If you are using a NUMA-based CPU, you need to enable Static's CPU management policy on the node for better performance. In order to allow the TiDB cluster component to monopolize the corresponding CPU resources, the CPU quota must be an integer greater than or equal to 1, apart from setting Guaranteed-level QoS as mentioned above. For details, refer to Control CPU Management Policies on the Node.

Configure TiDB deployment

To configure a TiDB deployment, you need to configure the TiDBCluster CR. Refer to the TidbCluster example for an example. For the complete configurations of TiDBCluster CR, refer to API documentation.

Note:

It is recommended to organize configurations for a TiDB cluster under a directory of cluster_name and save it as ${cluster_name}/tidb-cluster.yaml. The modified configuration is not automatically applied to the TiDB cluster by default. The new configuration file is loaded only when the Pod restarts.

It is recommended that you set spec.configUpdateStrategy to RollingUpdate to enable automatic update of configurations.

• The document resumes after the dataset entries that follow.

-- ==== Sys2Proof/Decode.lean ====
section
/-!
DEFINITION. Decoding and encoding of command words (spec/30_encoding.md R48 to R55). Every command is one 32-bit word
(R55), which the host writes to CMD as a whole: there is no byte order in it (20_memory.md R38).
-/

namespace Sys2Proof

/-- Field OP, bits 7:0 (R49). -/
def opField (w : Word) : Byte :=
  w.extractLsb' 0 8

/-- Field ALG, bit 8 (R49). -/
def algField (w : Word) : Alg :=
  if w.getLsbD 8 then .b else .a

/-- Field FOLD, bit 12 (R49). -/
def foldField (w : Word) : Bool :=
  w.getLsbD 12

/-- Field KSEL, bit 13 (R49). -/
def kselField (w : Word) : KeySel :=
  if w.getLsbD 13 then .builtIn else .registers

/-- Field HASPREV, bit 14 (R49). -/
def hasPrevField (w : Word) : Bool :=
  w.getLsbD 14

/-- Field SLEN, bits 21:16, zero-extended to eight bits (R49). -/
def slenField (w : Word) : Byte :=
  (w.extractLsb' 16 6).setWidth 8

/-- A row of R51's table: a word w encodes the command when w masked with `mask` is `pattern`. -/
structure Row where
  mnemonic : String
  pattern : Word
  mask : Word
  build : Word → Instr

/-- The rows of R51, in its order. -/
def rows : List Row :=
  [⟨"NOP", 0x00000000, 0xFFFFFFFF, fun _ => .nop⟩,
   ⟨"PERMA.E", 0x00000001, 0xFFFFDFFF, fun w => .permaE (kselField w)⟩,
   ⟨"PERMA.D", 0x00000201, 0xFFFFDFFF, fun w => .permaD (kselField w)⟩,
   ⟨"PERMB.E", 0x00000101, 0xFFFFDFFF, fun w => .permbE (kselField w)⟩,
   ⟨"PERMB.D", 0x00000301, 0xFFFFDFFF, fun w => .permbD (kselField w)⟩,
   ⟨"MSTEP.ECB.E", 0x00000002, 0xFFFFCEFF, fun w => .mstepEcbE (algField w) (foldField w) (kselField w)⟩,
   ⟨"MSTEP.ECB.D", 0x00000202, 0xFFFFCEFF, fun w => .mstepEcbD (algField w) (foldField w) (kselField w)⟩,
   ⟨"MSTEP.CBC.E", 0x00000402, 0xFFFFCEFF, fun w => .mstepCbcE (algField w) (foldField w) (kselField w)⟩,
   ⟨"MSTEP.CBC.D", 0x00000602, 0xFFFFCEFF, fun w => .mstepCbcD (algField w) (foldField w) (kselField w)⟩,
   ⟨"MSTEP.CFB.E", 0x00000802, 0xFFFFCEFF, fun w => .mstepCfbE (algField w) (foldField w) (kselField w)⟩,
   ⟨"MSTEP.CFB.D", 0x00000A02, 0xFFFFCEFF, fun w => .mstepCfbD (algField w) (foldField w) (kselField w)⟩,
   ⟨"MSTEP.OFB.E", 0x00000C02, 0xFFFFCEFF, fun w => .mstepOfbE (algField w) (foldField w) (kselField w)⟩,
   ⟨"MSTEP.OFB.D", 0x00000E02, 0xFFFFCEFF, fun w => .mstepOfbD (algField w) (foldField w) (kselField w)⟩,
   ⟨"CHAIN_INIT", 0x00000003, 0xFFFFFFFF, fun _ => .chainInit⟩,
   ⟨"DIGEST_CLEAR", 0x00000004, 0xFFFFFFFF, fun _ => .digestClear⟩,
   ⟨"DFOLD", 0x00000005, 0xFFFFFFFF, fun _ => .dfold⟩,
   ⟨"PAD", 0x00000006, 0xFFC0FFFF, fun w => .pad (slenField w)⟩,
   ⟨"UNPAD", 0x00000007, 0xFFFFBFFF, fun w => .unpad (hasPrevField w)⟩,
   ⟨"VERIFY", 0x00000008, 0xFFFFFFFF, fun _ => .verify⟩]

/-- Whether a word encodes a row's command (R51). -/
def Row.encodes (r : Row) (w : Word) : Bool :=
  w &&& r.mask == r.pattern

/-- Why a word is no command (R52, R53). -/
inductive DecodeError where
  /-- OP is 0x09 to 0xFF (R52). -/
  | illegalOp
  /-- OP is 0x00 to 0x08 but no row matches: a reserved bit, or a field its OP does not use, is set (R53). -/
  | badField
  deriving DecidableEq, Repr

/-- The decoder: the two checks of R113 that need the word alone, in their order, and else the matching row. -/
def decodeWord (w : Word) : Except DecodeError Instr :=
  if opField w ≥ 0x09 then .error .illegalOp
  else
    match rows.find? (fun r => r.encodes w) with
    | some r => .ok (r.build w)
    | none => .error .badField

/-- ALG in bit 8 (R48). -/
def algBits : Alg → Word
  | .a => 0x00000000
  | .b => 0x00000100

/-- FOLD in bit 12 (R48). -/
def foldBits : Bool → Word
  | false => 0x00000000
  | true => 0x00001000

/-- KSEL in bit 13 (R48). -/
def kselBits : KeySel → Word
  | .registers => 0x00000000
  | .builtIn => 0x00002000

/-- HASPREV in bit 14 (R48). -/
def hasPrevBits : Bool → Word
  | false => 0x00000000
  | true => 0x00004000

/-- SLEN in bits 21:16 (R48). -/
def slenBits (slen : Byte) : Word :=
  slen.setWidth 32 <<< 16

/-- The free fields of an MSTEP word (R51). -/
def mstepBits (alg : Alg) (fold : Bool) (ksel : KeySel) : Word :=
  algBits alg ||| foldBits fold ||| kselBits ksel

/-- The command word of a well-formed instruction (R48, R51). -/
def encode : Instr → Word
  | .nop => 0x00000000
  | .permaE ksel => 0x00000001 ||| kselBits ksel
  | .permaD ksel => 0x00000201 ||| kselBits ksel
  | .permbE ksel => 0x00000101 ||| kselBits ksel
  | .permbD ksel => 0x00000301 ||| kselBits ksel
  | .mstepEcbE alg fold ksel => 0x00000002 ||| mstepBits alg fold ksel
  | .mstepEcbD alg fold ksel => 0x00000202 ||| mstepBits alg fold ksel
  | .mstepCbcE alg fold ksel => 0x00000402 ||| mstepBits alg fold ksel
  | .mstepCbcD alg fold ksel => 0x00000602 ||| mstepBits alg fold ksel
  | .mstepCfbE alg fold ksel => 0x00000802 ||| mstepBits alg fold ksel
  | .mstepCfbD alg fold ksel => 0x00000A02 ||| mstepBits alg fold ksel
  | .mstepOfbE alg fold ksel => 0x00000C02 ||| mstepBits alg fold ksel
  | .mstepOfbD alg fold ksel => 0x00000E02 ||| mstepBits alg fold ksel
  | .chainInit => 0x00000003
  | .digestClear => 0x00000004
  | .dfold => 0x00000005
  | .pad slen => 0x00000006 ||| slenBits slen
  | .unpad hasPrev => 0x00000007 ||| hasPrevBits hasPrev
  | .verify => 0x00000008

/-- The command word of an instruction given as the table gives it: `nbits` bits, bit 0 the least significant, the
bits above them 0. A command word has 32 bits (R55). -/
def tableWord (nbits w : Nat) : Word :=
  BitVec.ofNat 32 (w % 2 ^ nbits)

/-- The instruction the decoder reads from the table's word `w` of `nbits` bits. -/
def decodeTableWord (nbits w : Nat) : Option Instr :=
  match decodeWord (tableWord nbits w) with
  | .ok i => some i
  | .error _ => none

/-- The MSTEP command of a mode and a direction (R50). -/
def mstepInstr (m : Mode) (d : Dir) : Alg → Bool → KeySel → Instr :=
  match m, d with
  | .ecb, .enc => .mstepEcbE
  | .ecb, .dec => .mstepEcbD
  | .cbc, .enc => .mstepCbcE
  | .cbc, .dec => .mstepCbcD
  | .cfb, .enc => .mstepCfbE
  | .cfb, .dec => .mstepCfbD
  | .ofb, .enc => .mstepOfbE
  | .ofb, .dec => .mstepOfbD

end Sys2Proof
end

This way, every time the configuration is updated, all components are rolling updated automatically, and the modified configuration is applied to the cluster.

Cluster name

The cluster name can be configured by changing metadata.name in the TiDBCuster CR.

Version

Usually, components in a cluster are in the same version. It is recommended to configure spec.<pd/tidb/tikv/pump/tiflash/ticdc>.baseImage and spec.version, if you need to configure different versions for different components, you can configure spec.<pd/tidb/tikv/pump/tiflash/ticdc>.version. Here are the formats of the parameters:

  • spec.version: the format is imageTag, such as v4.0.0

  • spec.<pd/tidb/tikv/pump/tiflash/ticdc>.baseImage: the format is imageName, such as pingcap/tidb

  • spec.<pd/tidb/tikv/pump/tiflash/ticdc>.version: the format is imageTag, such as v4.0.0

Storage class

You can set the storage class by modifying storageClassName of each component in ${cluster_name}/tidb-cluster.yaml and ${cluster_name}/tidb-monitor.yaml. For the storage classes supported by the Kubernetes cluster, check with your system administrator.

Different components of a TiDB cluster have different disk requirements. Before deploying a TiDB cluster, select the appropriate storage class for each component according to the storage classes supported by the current Kubernetes cluster and usage scenario.

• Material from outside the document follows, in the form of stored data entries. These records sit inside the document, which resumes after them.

-- ==== Sys2Proof/Machine/Flags.lean ====
section
/-!
DEFINITION. The control and status registers as the host reads them (spec/10_state.md R26, R28, R29), and the interrupt
output (60_exceptions.md R141).
-/

namespace Sys2Proof.Machine

/-- The four bits of ERRCODE (R136). -/
def errCodeBits : ErrCode → BitVec 4
  | .none => 0
  | .illegalOp => 1
  | .badField => 2
  | .badSlen => 3
  | .keyMissing => 4

/-- The ID register, "XORK" (R26). -/
def idWord : Word :=
  0x584F524B

/-- STATUS as a word, from bit 31 down (R28): bits 31:18 read as zero, and bit 3 is a copy of KEY_LOADED. -/
def statusWord (s : State) : Word :=
  (0 : BitVec 14) ++ s.status.strip ++ errCodeBits s.status.errCode ++
    BitVec.ofBool s.status.ovr ++ BitVec.ofBool s.status.drop ++ BitVec.ofBool s.status.extra ++
    BitVec.ofBool s.status.matched ++ BitVec.ofBool s.keyLoaded ++ BitVec.ofBool s.status.err ++
    BitVec.ofBool s.status.done ++ BitVec.ofBool s.status.busy

/-- CTRL as a word (R29): IE in bit 0, SRST and the reserved bits read as zero. -/
def ctrlWord (s : State) : Word :=
  (0 : BitVec 31) ++ BitVec.ofBool s.ie

/-- The interrupt output, a level signal (R141). -/
def irq (s : State) : Bool :=
  s.ie && (s.status.done || s.status.err)

end Sys2Proof.Machine
end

For the production environment, local storage is recommended for TiKV. The actual local storage in Kubernetes clusters might be sorted by disk types, such as nvme-disks and sas-disks.

For demonstration environment or functional verification, you can use network storage, such as ebs and nfs.

Note:

If you set a storage class that does not exist in the TiDB cluster that you are creating, then the cluster creation goes to the Pending state. In this situation, you must destroy the TiDB cluster in Kubernetes.

Cluster topology

PD/TiKV/TiDB

The deployed cluster topology by default has 3 PD Pods, 3 TiKV Pods, and 2 TiDB Pods. In this deployment topology, the scheduler extender of TiDB Operator requires at least 3 nodes in the Kubernetes cluster to provide high availability. You can modify the replicas configuration to change the number of pods for each component.

Note:

If the number of Kubernetes cluster nodes is less than 3, 1 PD Pod goes to the Pending state, and neither TiKV Pods nor TiDB Pods are created. When the number of nodes in the Kubernetes cluster is less than 3, to start the TiDB cluster, you can reduce both the number of PD Pods and the number of TiKV Pods in the default deployment to 1.

Enable TiFlash

If you want to enable TiFlash in the cluster, configure spec.pd.config.replication.enable-placement-rules to true and configure spec.tiflash in the ${cluster_name}/tidb-cluster.yaml file as follows:

  pd:
    config:
      ...
      replication:
        enable-placement-rules: "true"
        ...
  tiflash:
    baseImage: pingcap/tiflash
    maxFailoverCount: 3
    replicas: 1
    storageClaims:
    - resources:
        requests:
          storage: 100Gi
      storageClassName: local-storage

TiFlash supports mounting multiple Persistent Volumes (PVs). If you want to configure multiple PVs for TiFlash, configure multiple resources in tiflash.storageClaims, each resources with a separate storage request and storageClassName. For example:

  tiflash:
    baseImage: pingcap/tiflash
    maxFailoverCount: 3
    replicas: 1
    storageClaims:
    - resources:
        requests:
          storage: 100Gi
      storageClassName: local-storage
    - resources:
        requests:
          storage: 100Gi
      storageClassName: local-storage

Warning:

Since TiDB Operator will mount PVs automatically in the order of the items in the storageClaims list, if you need to add more disks to TiFlash, make sure to append the new item only to the end of the original items, and DO NOT modify the order of the original items.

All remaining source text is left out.